Lentes grande-angulares captam melhor o amplo espetáculo celestial. Foque manualmente no infinito para nitidez máxima. Baterias extras são essenciais em temperaturas frias.

  • Exposição: 10-20 segundos em intensidade média.
  • Abertura: f/2.8 ou menor para maior entrada de luz.
  • ISO: ajuste conforme condições para minimizar ruído.
  • Formato RAW: permite edição posterior detalhada.

Pratique configurações antes do evento principal.

Possíveis efeitos colaterais

Tempestades geomagnéticas severas podem afetar sistemas de comunicação. Satélites de GPS enfrentam interferências em níveis G4. Redes elétricas em latitudes altas registram flutuações induzidas.

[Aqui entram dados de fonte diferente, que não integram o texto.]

-- ==== Sys2Proof/Parts/Analog.lean ====
section
/-! DEFINITION. State of the analog array (chapter 14). Each field's docstring reads: meaning; width; file and rule;
where its reset value comes from. -/
namespace Sys2Proof.Machine

/-- Cell modes (14 Table 14-2). -/
inductive CellMode where
  | off | pga | biquad | comp | rect
  deriving DecidableEq, Repr

/-- Sources of the switch matrix (14 Table 14-3). -/
inductive MatrixSrc where
  | ain (n : Nat)
  | cmp (n : Nat)
  | tach (n : Nat)
  | cell (n : Nat)
  | trim (n : Nat)
  | sine (n : Nat)
  | sense (n : Nat)
  deriving DecidableEq, Repr, Inhabited

/-- Sinks of the switch matrix (14 Table 14-3): a cell's input, an entry of a delta-sigma or SAR converter's scan, the alternate input
of an always-on comparator, a tooth tracker's input. -/
inductive MatrixSink where
  | cellIn (n : Nat)
  | ds (n k : Nat)
  | sar (n k : Nat)
  | cmpAlt (n : Nat)
  | tracker (n : Nat)
  deriving DecidableEq, Repr, Inhabited

/-- A sink and its source, or its differential pair of sources (14 R584). -/
structure Route where
  sink : MatrixSink
  src : MatrixSrc
  neg : Option MatrixSrc := none
  deriving DecidableEq, Repr, Inhabited

/-- An element of the excitation string: the AEXC land that feeds it, its largest resistance in ohms, and whether it is a plate RTD
(14 R589, 02 R53). -/
structure Element where
  land : Nat
  maxOhm : Nat
  plate : Bool := false
  deriving DecidableEq, Repr, Inhabited

/-- An analog cell. -/
structure Cell where
  /-- mode; 3 bits; 14 Table 14-2; DESIGN CHOICE 2 (OFF until the loop program is applied) -/
  mode : CellMode := .off
  /-- PGA gain as a power of two, 0-7; 3 bits; 14 Table 14-2; DESIGN CHOICE 2 -/
  gain : Nat := 0
  /-- COMP threshold; 10 bits; 14 Table 14-2; DESIGN CHOICE 2 -/
  thr : Nat := 0
  /-- COMP hysteresis; 4 bits; 14 Table 14-2; DESIGN CHOICE 2 -/
  hyst : Nat := 0
  /-- RECT reference phase, degrees; 9 bits; 14 Table 14-2; DESIGN CHOICE 2 -/
  phase : Nat := 0
  /-- BIQUAD f0 in Hz and Q in 1/100, as tuned; 2 x 18 bits; 14 Table 14-2; DESIGN CHOICE 2 -/
  f0 : Nat := 0
  q : Nat := 0
  deriving DecidableEq, Repr, Inhabited

/-- A delta-sigma converter (14 Table 14-7). -/
structure DsConv where
  /-- EN; 1 bit; 14 Table 14-7; spec: 0 -/
  en : Bool := false
  /-- REF, true for TOUCH; 1 bit; 14 Table 14-7; spec: 0 -/
  touch : Bool := false
  /-- GAIN; 3 bits; 14 Table 14-7; spec: 0 -/
  gain : Nat := 0
  /-- RATE; 3 bits; 14 Table 14-7; spec: 0 -/
  rate : Nat := 0
  /-- NSCAN; 3 bits; 14 Table 14-7; spec: 0 -/
  nscan : Nat := 0
  /-- AAR_DSn_Sk; 8 x 32 bits; 14 Table 14-7; spec: 0 -/
  sample : Vector Reg32 8 := Vector.replicate 8 0
  /-- conversions that still carry NBR; 4 bits; 14 R595; spec: 0 -/
  nbr : Nat := 0
  /-- withdrawn by Planish; 1 bit; 14 R607; spec: no -/
  cal : Bool := false
  /-- the entry that the scan converts next; 3 bits; 14 R586; spec -/
  next : Nat := 0
  deriving DecidableEq, Repr, Inhabited

/-- A SAR converter (14 R592). -/
structure SarConv where
  /-- scan length, 0 while not configured; 5 bits; 14 R592; DESIGN CHOICE 2 -/
  nscan : Nat := 0
  /-- entry range, true for BI; 16 bits; 14 R592; DESIGN CHOICE 2 -/
  bi : BitVec 16 := 0
  /-- AAR_SARn_Sk; 16 x 32 bits; 14 Table 14-7; spec: 0 -/
  sample : Vector Reg32 16 := Vector.replicate 16 0
  /-- conversions that still carry NBR; 4 bits; 14 R595; spec: 0 -/
  nbr : Nat := 0
  /-- withdrawn by Planish; 1 bit; 14 R607; spec: no -/
  cal : Bool := false
  /-- the entry that the scan converts next; 4 bits; 14 R592; spec -/
  next : Nat := 0
  /-- the loop slot whose samples trigger a scan, none for a scan that runs continuously; 7 bits; 14 R592; DESIGN CHOICE 2 -/
  trigger : Option Nat := none
  /-- a triggered scan is under way; 1 bit; 14 R592; spec: no -/
  armed : Bool := false
  deriving DecidableEq, Repr, Inhabited

/-- An output (14 Table 14-6, 14-7). -/
structure AOut where
  /-- SPAN in force; 2 bits; 14 Table 14-7; spec: 0 OFF -/
  span : Nat := 0
  /-- SLOT, none for 0xFF; 8 bits; 14 Table 14-7; spec: 0xFF -/
  slot : Option Nat := none
  /-- CODE; 16 bits; 14 Table 14-7; spec: 0 -/
  code : Nat := 0
  /-- HOLD (SAFE follows from it and the state of the device): the target span, and the last code written since the SPAN write; 20 bits; 14
  R599; spec: none -/
  hold : Option (Nat × Option Nat) := none
  /-- COMPL_LOST; 1 bit; 14 Table 14-7; spec: 0 -/
  complLost : Bool := false
  /-- CLAMP; 1 bit; 14 Table 14-7; spec: 0 -/
  clamp : Bool := false
  /-- SENSE; 16 bits; 14 Table 14-7; spec: 0 -/
  sense : Nat := 0
  /-- outputs released at boot complete; 1 bit; 04 R132; spec: no -/
  released : Bool := false
  deriving DecidableEq, Repr, Inhabited

/-- A sine generator (14 Table 14-7). -/
structure Sine where
  /-- EN; 1 bit; 14 Table 14-7; spec: 0 -/
  en : Bool := false
  /-- AMPL; 16 bits; 14 Table 14-7; spec: 0 -/
  ampl : Nat := 0
  /-- INC; 32 bits; 14 Table 14-7; spec: 0 -/
  inc : Nat := 0
  deriving DecidableEq, Repr, Inhabited

/-- The analog array. -/
structure Analog where
  /-- AAR_STAT.VLOOP_OK; 1 bit; 14 Table 14-7; spec: 0 -/
  vloopOk : Bool := false
  /-- VLOOP_OK has been 1 for 100 ms, so outputs deliver; 1 bit; 14 R598; spec: no -/
  vloopUse : Bool := false
  /-- AAR_STAT.STRING_OK; 1 bit; 14 Table 14-7; spec: 0 -/
  stringOk : Bool := false
  /-- AAR_STAT.CONV_CAL; 1 bit; 14 Table 14-7; spec: 0 -/
  convCal : Bool := false
  /-- AAR_EXC.EN; 1 bit; 14 Table 14-7; spec: 0 -/
  excEn : Bool := false
  /-- AAR_EXC.CUR; 1 bit; 14 Table 14-7; spec: 0 -/
  excCur : Bool := false
  /-- the string's elements in their order (AAR_EXC.ELEMENTS counts them); at most 4; 14 R589, Table 14-7; spec: 0 -/
  elements : List Element := []
  /-- the 24 cells; 14 Table 14-2; spec -/
  cell : Vector Cell 24 := Vector.replicate 24 {}
  /-- the switch matrix; 14 Table 14-3; DESIGN CHOICE 2 (open) -/
  switches : List Route := []
  /-- DS0-DS3; 14 Table 14-7; spec -/
  ds : Vector DsConv 4 := Vector.replicate 4 {}
  /-- SAR0-SAR1; 14 R592; spec -/
  sar : Vector SarConv 2 := Vector.replicate 2 {}
  /-- AOUT0-AOUT7; 14 Table 14-7; spec -/
  aout : Vector AOut 8 := Vector.replicate 8 {}
  /-- AAR_TRIMn.USE; 4 bits; 14 Table 14-7; spec: 0 -/
  trimUse : Vector Bool 4 := Vector.replicate 4 false
  /-- AAR_TRIMn.CODE; 4 x 12 bits; 14 Table 14-7; spec: 0x800 -/
  trim : Vector Nat 4 := Vector.replicate 4 0x800
  /-- the sine generators; 14 Table 14-7; spec -/
  sine : Vector Sine 2 := Vector.replicate 2 {}
  /-- CMP0-3 read the rectifiers and not the pulses; 1 bit; 14 R604; spec: pulses -/
  ropeRect : Bool := false
  /-- the next pulse on ASINE0 and ASINE1 is negative; 1 bit; 03 R106; DESIGN CHOICE 2 (the first is positive) -/
  pulseNeg : Bool := false
  deriving DecidableEq, Repr, Inhabited

end Sys2Proof.Machine
end

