-- ==== Sys2Proof/Parts/Planish.lean ====
section
/-! DEFINITION. State of Planish (chapter 16). Each field's docstring reads: meaning; width; file and rule; where its
reset value comes from. -/
namespace Sys2Proof.Machine

/-- The state of one calibrated item (16 Table 16-2). -/
structure PItem where
  qty : Nat
  index : Nat
  /-- PLANISH_RUN status of the latest step, none before the first (R668) -/
  last : Option Status := none
  /-- Calender seconds of its end -/
  timeS : Nat := 0
  /-- steps since cold reset -/
  count : Nat := 0
  /-- consecutive steps not ending DONE, to 3 -/
  fails : Nat := 0
  /-- FAILED (R663) -/
  failed : Bool := false
  /-- OVERDUE (R664) -/
  overdue : Bool := false
  /-- ended DONE since cold reset (R665) -/
  doneOnce : Bool := false
  /-- the results of the last DONE step, against which the next is judged (R656) -/
  coef : List Int := []
  /-- positions of the coefficients that move tap by tap, each at its place among the coefficients, in taps from design
  (R658, R660) -/
  tapPos : List Int := []
  deriving DecidableEq, Repr

/-- A step in progress (16 R655): one that has passed phase 4 and is being applied, or a withdrawn converter. -/
structure PStep where
  qty : Nat
  index : Nat
  /-- phase 1-5 -/
  phase : Nat := 5
  /-- tap-by-tap coefficients: taps to move in all, taps left -/
  taps : List (Int × Int) := []
  /-- the result measured -/
  result : List Int := []
  /-- correction, ppm -/
  ppm : Int := 0
  /-- a channel, lane or converter is withdrawn for it -/
  withdrawn : Bool := false
  deriving DecidableEq, Repr

/-- Planish. -/
structure Planish where
  /-- PLN_STAT.FIRST_PASS; 1 bit; 16 Table 16-9; spec: 0 -/
  firstPass : Bool := false
  /-- items with a history; 1,936 items; 16 Table 16-2; spec: none since cold reset -/
  items : List PItem := []
  /-- the step of each domain in progress; 5 steps; 16 Table 16-9; spec: none -/
  dom : Vector (Option PStep) 5 := Vector.replicate 5 none
  deriving DecidableEq, Repr, Inhabited

end Sys2Proof.Machine
end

Operadores de energia monitoram a situação em tempo real. Voos polares ajustam rotas para evitar radiação elevada. Rádio amadores relatam melhora na propagação de sinais.

Autoridades não esperam interrupções significativas em Massachusetts.

A aurora boreal representa um dos espetáculos mais impressionantes da natureza. Eventos como o desta segunda-feira conectam observadores diretamente à dinâmica solar. Milhões de pessoas em diversos estados compartilham a mesma experiência celestial simultaneamente.

O fenômeno reforça a importância do monitoramento espacial contínuo. Agências como a NOAA fornecem dados essenciais para ciência e segurança.